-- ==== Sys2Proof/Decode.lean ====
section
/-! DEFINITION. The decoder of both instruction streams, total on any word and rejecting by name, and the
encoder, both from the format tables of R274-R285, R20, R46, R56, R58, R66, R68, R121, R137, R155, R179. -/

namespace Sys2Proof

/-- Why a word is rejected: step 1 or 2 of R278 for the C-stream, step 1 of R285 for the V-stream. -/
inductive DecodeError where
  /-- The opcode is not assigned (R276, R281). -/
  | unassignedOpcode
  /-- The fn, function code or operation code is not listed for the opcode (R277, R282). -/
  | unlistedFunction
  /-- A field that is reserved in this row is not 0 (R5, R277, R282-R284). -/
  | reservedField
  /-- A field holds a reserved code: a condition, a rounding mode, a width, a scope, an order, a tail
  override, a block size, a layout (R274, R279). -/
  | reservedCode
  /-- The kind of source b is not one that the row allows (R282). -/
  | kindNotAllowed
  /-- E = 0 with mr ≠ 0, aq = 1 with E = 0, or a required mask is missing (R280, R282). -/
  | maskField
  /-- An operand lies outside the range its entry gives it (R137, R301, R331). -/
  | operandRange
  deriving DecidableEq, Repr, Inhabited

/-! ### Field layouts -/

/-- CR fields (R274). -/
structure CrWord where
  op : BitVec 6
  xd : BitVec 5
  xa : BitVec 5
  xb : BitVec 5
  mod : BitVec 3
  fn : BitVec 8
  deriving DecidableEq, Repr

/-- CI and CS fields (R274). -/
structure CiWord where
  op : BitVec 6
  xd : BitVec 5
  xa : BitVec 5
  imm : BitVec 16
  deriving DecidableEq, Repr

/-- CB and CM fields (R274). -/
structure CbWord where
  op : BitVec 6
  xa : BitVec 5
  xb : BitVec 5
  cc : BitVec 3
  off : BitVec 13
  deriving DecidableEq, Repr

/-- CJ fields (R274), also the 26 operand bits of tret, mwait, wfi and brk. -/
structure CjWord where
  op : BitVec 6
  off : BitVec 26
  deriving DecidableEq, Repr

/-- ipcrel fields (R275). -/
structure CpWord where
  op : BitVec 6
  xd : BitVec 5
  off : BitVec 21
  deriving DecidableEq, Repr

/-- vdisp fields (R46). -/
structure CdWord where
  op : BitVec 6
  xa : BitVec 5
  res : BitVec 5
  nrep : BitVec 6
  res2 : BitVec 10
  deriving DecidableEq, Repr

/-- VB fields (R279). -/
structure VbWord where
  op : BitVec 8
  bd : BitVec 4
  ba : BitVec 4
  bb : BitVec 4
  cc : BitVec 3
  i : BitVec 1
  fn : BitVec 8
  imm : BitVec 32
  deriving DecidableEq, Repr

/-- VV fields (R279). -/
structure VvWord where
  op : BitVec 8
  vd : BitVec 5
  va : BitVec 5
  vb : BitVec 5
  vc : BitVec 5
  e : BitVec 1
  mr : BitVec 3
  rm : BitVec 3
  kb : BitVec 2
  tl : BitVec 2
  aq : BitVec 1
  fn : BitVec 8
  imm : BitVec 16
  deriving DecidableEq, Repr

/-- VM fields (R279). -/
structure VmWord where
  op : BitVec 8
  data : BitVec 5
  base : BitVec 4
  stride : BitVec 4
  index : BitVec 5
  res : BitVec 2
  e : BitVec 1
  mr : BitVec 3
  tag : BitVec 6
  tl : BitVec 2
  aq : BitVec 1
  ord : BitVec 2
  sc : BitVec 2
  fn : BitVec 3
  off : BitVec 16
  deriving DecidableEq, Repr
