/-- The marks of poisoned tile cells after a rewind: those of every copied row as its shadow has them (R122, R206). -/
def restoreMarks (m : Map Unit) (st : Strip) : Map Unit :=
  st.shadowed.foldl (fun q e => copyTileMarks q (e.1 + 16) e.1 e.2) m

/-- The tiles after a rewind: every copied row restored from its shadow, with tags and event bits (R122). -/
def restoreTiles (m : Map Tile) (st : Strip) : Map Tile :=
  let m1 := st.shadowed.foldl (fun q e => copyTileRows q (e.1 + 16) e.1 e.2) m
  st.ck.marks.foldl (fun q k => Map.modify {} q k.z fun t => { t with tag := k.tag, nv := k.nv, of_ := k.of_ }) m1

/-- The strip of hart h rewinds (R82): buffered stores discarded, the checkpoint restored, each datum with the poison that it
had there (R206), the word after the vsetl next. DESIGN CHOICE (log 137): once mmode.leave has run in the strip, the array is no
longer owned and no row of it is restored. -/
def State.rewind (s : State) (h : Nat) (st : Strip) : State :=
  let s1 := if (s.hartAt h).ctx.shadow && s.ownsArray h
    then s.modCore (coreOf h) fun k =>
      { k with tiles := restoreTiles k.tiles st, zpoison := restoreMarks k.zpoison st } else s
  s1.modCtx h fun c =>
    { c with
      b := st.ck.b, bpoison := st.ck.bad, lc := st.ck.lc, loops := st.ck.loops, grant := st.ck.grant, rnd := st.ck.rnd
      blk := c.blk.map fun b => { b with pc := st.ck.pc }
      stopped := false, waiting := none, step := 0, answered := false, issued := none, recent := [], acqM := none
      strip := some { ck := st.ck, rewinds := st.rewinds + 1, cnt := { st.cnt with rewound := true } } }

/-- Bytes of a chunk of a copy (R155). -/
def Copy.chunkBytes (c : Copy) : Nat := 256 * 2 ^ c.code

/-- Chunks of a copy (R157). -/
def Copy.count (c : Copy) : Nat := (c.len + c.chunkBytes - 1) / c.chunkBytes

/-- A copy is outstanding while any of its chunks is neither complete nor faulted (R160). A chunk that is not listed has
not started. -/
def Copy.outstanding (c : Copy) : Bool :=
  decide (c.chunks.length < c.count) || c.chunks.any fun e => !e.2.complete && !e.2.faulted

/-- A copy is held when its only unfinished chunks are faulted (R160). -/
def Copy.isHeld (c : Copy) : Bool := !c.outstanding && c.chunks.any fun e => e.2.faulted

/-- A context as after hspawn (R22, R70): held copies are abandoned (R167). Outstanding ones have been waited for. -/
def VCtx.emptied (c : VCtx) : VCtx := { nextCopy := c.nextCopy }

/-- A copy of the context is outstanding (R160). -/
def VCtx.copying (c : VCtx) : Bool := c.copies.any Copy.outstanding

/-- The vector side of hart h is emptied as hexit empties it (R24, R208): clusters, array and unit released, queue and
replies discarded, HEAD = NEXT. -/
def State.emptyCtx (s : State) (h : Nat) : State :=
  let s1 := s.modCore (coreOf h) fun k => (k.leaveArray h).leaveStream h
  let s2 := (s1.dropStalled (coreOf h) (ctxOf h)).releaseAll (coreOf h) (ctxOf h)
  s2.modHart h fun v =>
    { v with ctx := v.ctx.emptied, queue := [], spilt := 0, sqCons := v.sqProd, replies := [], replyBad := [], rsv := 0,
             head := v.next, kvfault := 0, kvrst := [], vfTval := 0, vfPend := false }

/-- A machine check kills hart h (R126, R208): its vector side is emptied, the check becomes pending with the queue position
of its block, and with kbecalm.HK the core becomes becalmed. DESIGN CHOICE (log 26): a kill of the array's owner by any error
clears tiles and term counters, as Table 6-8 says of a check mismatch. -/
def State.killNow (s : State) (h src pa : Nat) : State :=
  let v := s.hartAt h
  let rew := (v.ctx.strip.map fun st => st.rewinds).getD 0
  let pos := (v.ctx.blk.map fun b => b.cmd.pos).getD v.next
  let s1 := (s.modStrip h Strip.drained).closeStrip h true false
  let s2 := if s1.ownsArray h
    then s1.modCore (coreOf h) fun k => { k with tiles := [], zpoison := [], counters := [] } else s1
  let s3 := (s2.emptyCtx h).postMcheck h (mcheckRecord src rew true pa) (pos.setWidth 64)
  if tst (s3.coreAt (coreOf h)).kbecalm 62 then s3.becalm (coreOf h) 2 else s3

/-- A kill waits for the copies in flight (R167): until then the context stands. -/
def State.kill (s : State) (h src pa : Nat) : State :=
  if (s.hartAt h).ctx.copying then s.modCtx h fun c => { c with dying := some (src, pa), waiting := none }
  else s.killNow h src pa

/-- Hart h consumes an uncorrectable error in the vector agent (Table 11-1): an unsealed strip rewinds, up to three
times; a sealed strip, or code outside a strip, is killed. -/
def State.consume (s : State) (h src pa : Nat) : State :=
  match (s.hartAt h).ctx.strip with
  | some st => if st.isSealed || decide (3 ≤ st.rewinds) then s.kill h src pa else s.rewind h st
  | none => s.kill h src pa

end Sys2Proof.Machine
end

# # # #

### Problem details
Filter the records down to the lines that contain the string "faulted", and copy those lines.

### Exercise output
/-- A copy is outstanding while any of its chunks is neither complete nor faulted (R160). A chunk that is not listed has
  decide (c.chunks.length < c.count) || c.chunks.any fun e => !e.2.complete && !e.2.faulted
/-- A copy is held when its only unfinished chunks are faulted (R160). -/
def Copy.isHeld (c : Copy) : Bool := !c.outstanding && c.chunks.any fun e => e.2.faulted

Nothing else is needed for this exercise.